-- ==== Sys2Proof/Machine/Pipeline.lean ====
section
/-!
DEFINITION. Job and pipeline descriptors of the column engines, and the checks made when a job starts.
-/

namespace Sys2Proof.Machine

/-! ### Causes of a FAULT record (R312) -/

def cDesc : Nat := 0x10
def cDescPoison : Nat := 0x11
def cMicrocode : Nat := 0x12
def cBus : Nat := 0x13
def cPageHdr : Nat := 0x14
def cPagePoison : Nat := 0x15
def cExchBind : Nat := 0x16
def cExchDup : Nat := 0x17
def cExchPeer : Nat := 0x18
def cOperator : Nat := 0x19

/-- Why a job faults: cause, operator index, RESULT. -/
structure JFault where
  cause : Nat
  op : Nat := 0xFF
  result : Nat := 0
  deriving DecidableEq, Repr

/-! ### Descriptors (R293 to R298, R307) -/

/-- A stream entry (R295). -/
structure StreamEntry where
  width : Nat
  pair : Nat
  deriving DecidableEq, Repr

/-- An operator entry (R294); SRAM range in KiB. -/
structure OpEntry where
  code : Nat
  flags : Nat
  inA : Nat
  inB : Nat
  outA : Nat
  outB : Nat
  off : Nat
  len : Nat
  par : List Byte
  deriving DecidableEq, Repr

/-- An exchange entry (R298), with its effective GROUP. -/
structure ExEntry where
  role : Nat
  ch : Nat
  peer : Nat
  peerCh : Nat
  group : Nat
  deriving DecidableEq, Repr

/-- A pipeline descriptor, with the arguments of its job. -/
structure Pipe where
  ops : List OpEntry
  streams : List StreamEntry
  exch : List ExEntry
  bindUs : Nat
  sramKib : Nat
  microMin : Nat
  args : List Nat
  deriving DecidableEq, Repr

/-- The arguments of a job descriptor. -/
def jobArgs (d : List Byte) : List Nat := (List.range 5).map fun n => num d (0x10 + 8 * n) 8

/-- A job descriptor obeys R307. -/
def jobDescOk (d : List Byte) : Bool :=
  num d 0 1 == 1 && num d 1 1 < 4 && num d 2 2 == 0 && num d 0x38 8 == 0 && num d 8 8 % 64 == 0 && num d 8 8 < 2 ^ 52

/-- LEN that the counts of a pipeline header give (R293). -/
def pipeLen (d : List Byte) : Nat := 64 + 128 * num d 3 1 + 8 * num d 4 1 + 16 * num d 5 1

/-- A pipeline header obeys R293. -/
def pipeHdrOk (d : List Byte) : Bool :=
  num d 0 2 == 0x4C50 && num d 2 1 == 1 && 1 ≤ num d 3 1 && num d 3 1 ≤ 16 && 1 ≤ num d 4 1 && num d 4 1 ≤ 32 &&
    num d 5 1 ≤ 8 && num d 8 4 == pipeLen d && num d 8 4 ≤ 2496 && num d 0x0C 4 ≤ 1856 && num d 0x14 44 == 0

/-- Working SRAM of a pipeline in 8 KiB units (R290, R293). -/
def sramUnits (kib : Nat) : Nat := (kib + 7) / 8

/-- The parts of a pipeline descriptor. -/
def parsePipe (d : List Byte) (args : List Nat) : Pipe :=
  let nops := num d 3 1
  let nst := num d 4 1
  let so := 64 + 128 * nops
  { ops := (List.range nops).map fun i =>
      let e := sub d (64 + 128 * i) 128
      { code := num e 0 1, flags := num e 1 1, inA := num e 2 1, inB := num e 3 1, outA := num e 4 1, outB := num e 5 1,
        off := num e 8 4, len := num e 0x0C 4, par := sub e 0x10 112 },
    streams := (List.range nst).map fun n => { width := num d (so + 8 * n) 1, pair := num d (so + 8 * n + 2) 2 },
    exch := (List.range (num d 5 1)).map fun n =>
      let e := sub d (so + 8 * nst + 16 * n) 16
      let src := num e 4 1
      { role := num e 0 1, ch := num e 1 1, peer := num e 2 1, peerCh := num e 3 1,
        group := (num e 8 4).xor (if src == 0 then 0 else lget 0 args (src - 1) % 2 ^ 32) },
    bindUs := max 1 (num d 6 2), sramKib := num d 0x0C 4, microMin := num d 0x10 4, args := args }

/-! ### Streams and lanes (R295, R323) -/

/-- Stream `n` of a pipeline. -/
def Pipe.stream (p : Pipe) (n : Nat) : StreamEntry := lget ⟨0, 0⟩ p.streams n

/-- Whether lane `k` names a 64-bit value. -/
def StreamEntry.wide (s : StreamEntry) (k : Nat) : Bool := bit s.pair k

/-- Lane `k` may be named in parameters: below WIDTH and no high half (R323). -/
def StreamEntry.lane (s : StreamEntry) (k : Nat) : Bool := k < s.width && !(0 < k && bit s.pair (k - 1))

/-- A stream entry obeys R295. -/
def streamOk (d : List Byte) : Bool :=
  let w := num d 0 1
  let pm := num d 2 2
  1 ≤ w && w ≤ 16 && num d 1 1 == 0 && num d 4 4 == 0 && pm / 2 ^ (w - 1) == 0 && pm.land (2 * pm) == 0

/-- Bytes a to b − 1 of an operator's parameters are zero (R322). -/
def OpEntry.zero (o : OpEntry) (a b : Nat) : Bool := (sub o.par a (b - a)).all (· == 0)

/-- A number of `n` bytes in an operator's parameters. -/
def OpEntry.p (o : OpEntry) (a n : Nat) : Nat := num o.par a n

/-! ### Address words (R297) -/

/-- Where an address word points. -/
inductive Loc where
  | phys (a : Nat)
  | sram (o : Nat)
  deriving DecidableEq, Repr

/-- The start of the scratchpad window. -/
def scratchBase : Nat := 0xE000000000

/-- An address word: where it points, or the cause that ends the job. -/
def Pipe.addr (p : Pipe) (w : Nat) : Except Nat Loc :=
  match bits w 63 62 with
  | 0 => if bits w 61 52 == 0 then .ok (.phys w) else .error cDesc
  | 1 =>
    let n := bits w 58 56
    if bits w 61 59 != 0 || bits w 55 48 != 0 || 4 < n then .error cDesc
    else
      let o := bits w 47 0
      .ok (.phys ((lget 0 p.args n + (if bit w 47 then 2 ^ 64 - 2 ^ 48 + o else o)) % 2 ^ 64))
  | 2 =>
    if bits w 61 21 != 0 then .error cDesc
    else if p.sramKib * 1024 < bits w 20 0 then .error cBus
    else .ok (.sram (bits w 20 0))
  | _ => if bits w 61 27 != 0 then .error cDesc else .ok (.phys (scratchBase + bits w 26 0))

/-- Where an address word that has been checked points. -/
def Pipe.loc (p : Pipe) (w : Nat) : Loc := match p.addr w with | .ok l => l | .error _ => .sram 0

━━━━━━━━━━━━━━━━

* [Goal of the exercise]
Give only the lines from the one holding "peerCh : Nat" through the one holding "sramKib : Nat", each restated exactly as it appears above.

* [Answer section]
  peerCh : Nat
  group : Nat
  deriving DecidableEq, Repr

/-- A pipeline descriptor, with the arguments of its job. -/
structure Pipe where
  ops : List OpEntry
  streams : List StreamEntry
  exch : List ExEntry
  bindUs : Nat
  sramKib : Nat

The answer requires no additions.